─── ENTRIES PROVIDED
-- ==== Sys2Proof/Machine/Sched.lean ====
section
/-! DEFINITION. The scheduling hierarchy: eligibility, DWRR, transmit and grant decisions, shapers, policer refills and the
commands of both (R185 to R206, R212). -/

namespace Sys2Proof.Machine

/-! ### Nodes (R185) -/

def svcKey (p c : Nat) : Nat := 1024 + 8 * p + c
def tenKey (p c t : Nat) : Nat := 8192 + 64 * p + 8 * c + t

/-- A shaper's node is blocked: rate 0 (R197). -/
def Shaper.blocked (h : Shaper) : Bool := h.enable && h.rate == 0
/-- Its tokens are below 0. -/
def Shaper.dry (h : Shaper) : Bool := h.enable && h.rate != 0 && decide (h.tokens < 0)
/-- It lets its node be served (R189). -/
def Shaper.lets (h : Shaper) : Bool := !h.blocked && !h.dry
/-- The length adjust in force; that of a disabled shaper has no effect (R523). -/
def Shaper.adjNow (h : Shaper) : Nat := if h.enable then h.adj else 20

/-- The pointer of a priority: the child served last plus 1. -/
def ptrOf (l : List Nat) (prio : Nat) : Nat := l.getD prio 0
/-- Pointers with one replaced. -/
def ptrSet (l : List Nat) (prio v : Nat) : List Nat := (List.range 8).map (fun i => if i = prio then v else ptrOf l i)

/-! ### DWRR (R188, R190) -/

/-- A child as a decision sees it. -/
structure Kid where
  prio : Nat
  quantum : Nat
  deficit : Nat
  charge : Nat
  ok : Bool
deriving DecidableEq, Repr

def Kid.idle : Kid := ⟨0, 0, 0, 0, false⟩

/-- The pointer moves on from child `i`: each eligible child of the priority gains its quantum until one's deficit covers its
charge. Every quantum is at least 256 bytes and every charge at most 65,536, so 2,100 moves are enough. -/
def dwrrMove (kids : List Kid) (prio : Nat) : Nat → Nat → List Nat → Option (Nat × List Nat)
  | 0, _, _ => none
  | n + 1, i, defs =>
    let k := kids.getD i Kid.idle
    if k.ok && k.prio == prio then
      let d := defs.getD i 0 + k.quantum
      if k.charge ≤ d then some (i, defs.set i (d - k.charge)) else dwrrMove kids prio n ((i + 1) % 8) (defs.set i d)
    else dwrrMove kids prio n ((i + 1) % 8) defs

/-- The highest priority among eligible children. -/
def topPrio (kids : List Kid) : Option Nat :=
  [7, 6, 5, 4, 3, 2, 1, 0].find? (fun p => kids.any (fun k => k.ok && k.prio == p))

/-- The child that a parent serves next: child, priority and the children's deficits after its charge. -/
def dwrr (kids : List Kid) (ptrs : List Nat) : Option (Nat × Nat × List Nat) :=
  match topPrio kids with
  | none => none
  | some p =>
    let at' := ptrOf ptrs p
    let k := kids.getD (at' - 1) Kid.idle
    let defs := kids.map (·.deficit)
    if at' ≠ 0 ∧ k.ok ∧ k.prio = p ∧ k.charge ≤ k.deficit then some (at' - 1, p, defs.set (at' - 1) (k.deficit - k.charge))
    else (dwrrMove kids p 2100 (at' % 8) defs).map (fun r => (r.1, p, r.2))

/-! ### Transmit decisions (R189, R192, R193) -/

/-- The frame at the head of an egress queue that has not started. -/
def State.txHead (s : State) (k : Nat) : Option EgItem := (s.egq k).find? (fun i => !i.started)

/-- The head frame of a network queue may start: one of a gated class, or of one that was gated when it was queued, is whole at
the egress; it fits its window (R193, R244). -/
def State.headStarts (s : State) (p k : Nat) : Bool :=
  match s.txHead k with
  | none => false
  | some i => ((!s.gated p (voqClass k) && !(s.pkt i.pkt).stored) || i.complete)
      && s.gateFits p (voqClass k) ((s.pkt i.pkt).outLen p)

/-- Length of the head frame as it will be transmitted, cut at the port's limit (R44). -/
def State.headLen (s : State) (p k : Nat) : Nat :=
  match s.txHead k with
  | some i => min ((s.pkt i.pkt).outLen p) (s.port p).maxLen
  | none => 0

/-- A tenant node as its service node sees it. -/
def State.tenKid (s : State) (p c t : Nat) : Kid :=
  let n := s.node (tenKey p c t)
  ⟨n.prio, 256 * n.weight, n.txDef, s.headLen p (voqNo p c t) + n.shaper.adjNow,
    n.shaper.lets && s.headStarts p (voqNo p c t)⟩

/-- The tenant that a service node would serve. -/
def State.txTenant (s : State) (p c : Nat) : Option (Nat × Nat × List Nat) :=
  dwrr ((List.range 8).map (s.tenKid p c)) (s.node (svcKey p c)).txPtr
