/-- A message has failed after its fifth send: a FORWARD_REQ ends its DOM_FORWARD, one in clear text the enrolment that it
belongs to (R452), an END_SESSION the session; the others are found by their deadlines. -/
def State.msgFailed (s : State) (x : DomMsg) : State :=
  let t := { s with bake := { s.bake with
    msgs := s.bake.msgs.filter (fun y => y != x), setup := if x.clear.isSome ∧ x.clear = s.bake.setup then none else s.bake.setup } }
  if x.type = 0x10 then t.fwdAnswer x.peer (fun r => r.payload.drop 4 == x.body) (Resp.err stTimeout dNone) else t.parted x.peer

/-- The next send of a message. -/
def State.putAgain (s : State) (x : DomMsg) : State :=
  match x.clear with
  | none => s.domPut x.peer x.type x.id x.body x.sends
  | some p =>
    match s.clearPort p x.sends with
    | some q => s.clearPut q x.peer x.type x.id x.body
    | none => s

/-- DOMAIN_RESEND_TIMEOUT: 2 ms without RECEIVED. -/
def State.resendMsg (s : State) (peer id : Nat) : State :=
  match s.bake.msgs.find? (fun x => x.peer == peer && x.id == id) with
  | none => s
  | some x =>
    if 5 ≤ x.sends then s.msgFailed x
    else
      let t := s.putAgain x
      { t with bake := { t.bake with msgs := t.bake.msgs.map (fun y => if y = x then { y with sends := y.sends + 1 } else y) } }

/-- A device index, or 0xFF for one that is not enrolled (R423). -/
def peerIndex (i : Nat) : Bool := decide (i < 64) || i == 255

def execDomainResendTimeout (peer id : Nat) (s : State) : Host.Outcome State Fault Refusal :=
  if peerIndex peer then .next (s.resendMsg peer id) else .fault (.noSuchUnit "domain peer")

/-! ### Forwarding at the manager (R421) -/

/-- The DOM_FORWARD to a worker whose request has a tag. -/
def fwdTag (tag : Nat) (r : Req) : Bool := rd r.payload 8 4 == tag

/-- The table changes of a worker's sets as the manager knows them, after the inner request `q` has been answered with `x`
(R413, R427; log entry 43): a staged table change joins its set in the place of an earlier write to the same item (R408), and
BAKE_OPEN begins a set. -/
def changesAfter (l : List (Nat × StagedCmd)) (q x : List Byte) : List (Nat × StagedCmd) :=
  let op := rd q 0 2
  let set := rd q 12 4
  let c : StagedCmd := ⟨op, q.drop 16⟩
  if rd x 4 2 ≠ stOk then l
  else if op = 0x0D01 then l.filter (fun e => e.1 != rd x 16 4)
  else if bit (rd q 2 2) 1 && tableChange op then
    l.filter (fun e => !(e.1 == set && itemKey e.2.op e.2.payload == itemKey op c.payload)) ++ [(set, c)]
  else l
──────
◆ REQUIREMENT
Copy out each line of the data above, exactly, if it lies between the line holding "would serve. -/" and the line holding "dwrr ((List.range 8).map", inclusive; copy no other line.

◆ ANSWER SECTION
/-- The tenant that a service node would serve. -/
def State.txTenant (s : State) (p c : Nat) : Option (Nat × Nat × List Nat) :=
  dwrr ((List.range 8).map (s.tenKid p c)) (s.node (svcKey p c)).txPtr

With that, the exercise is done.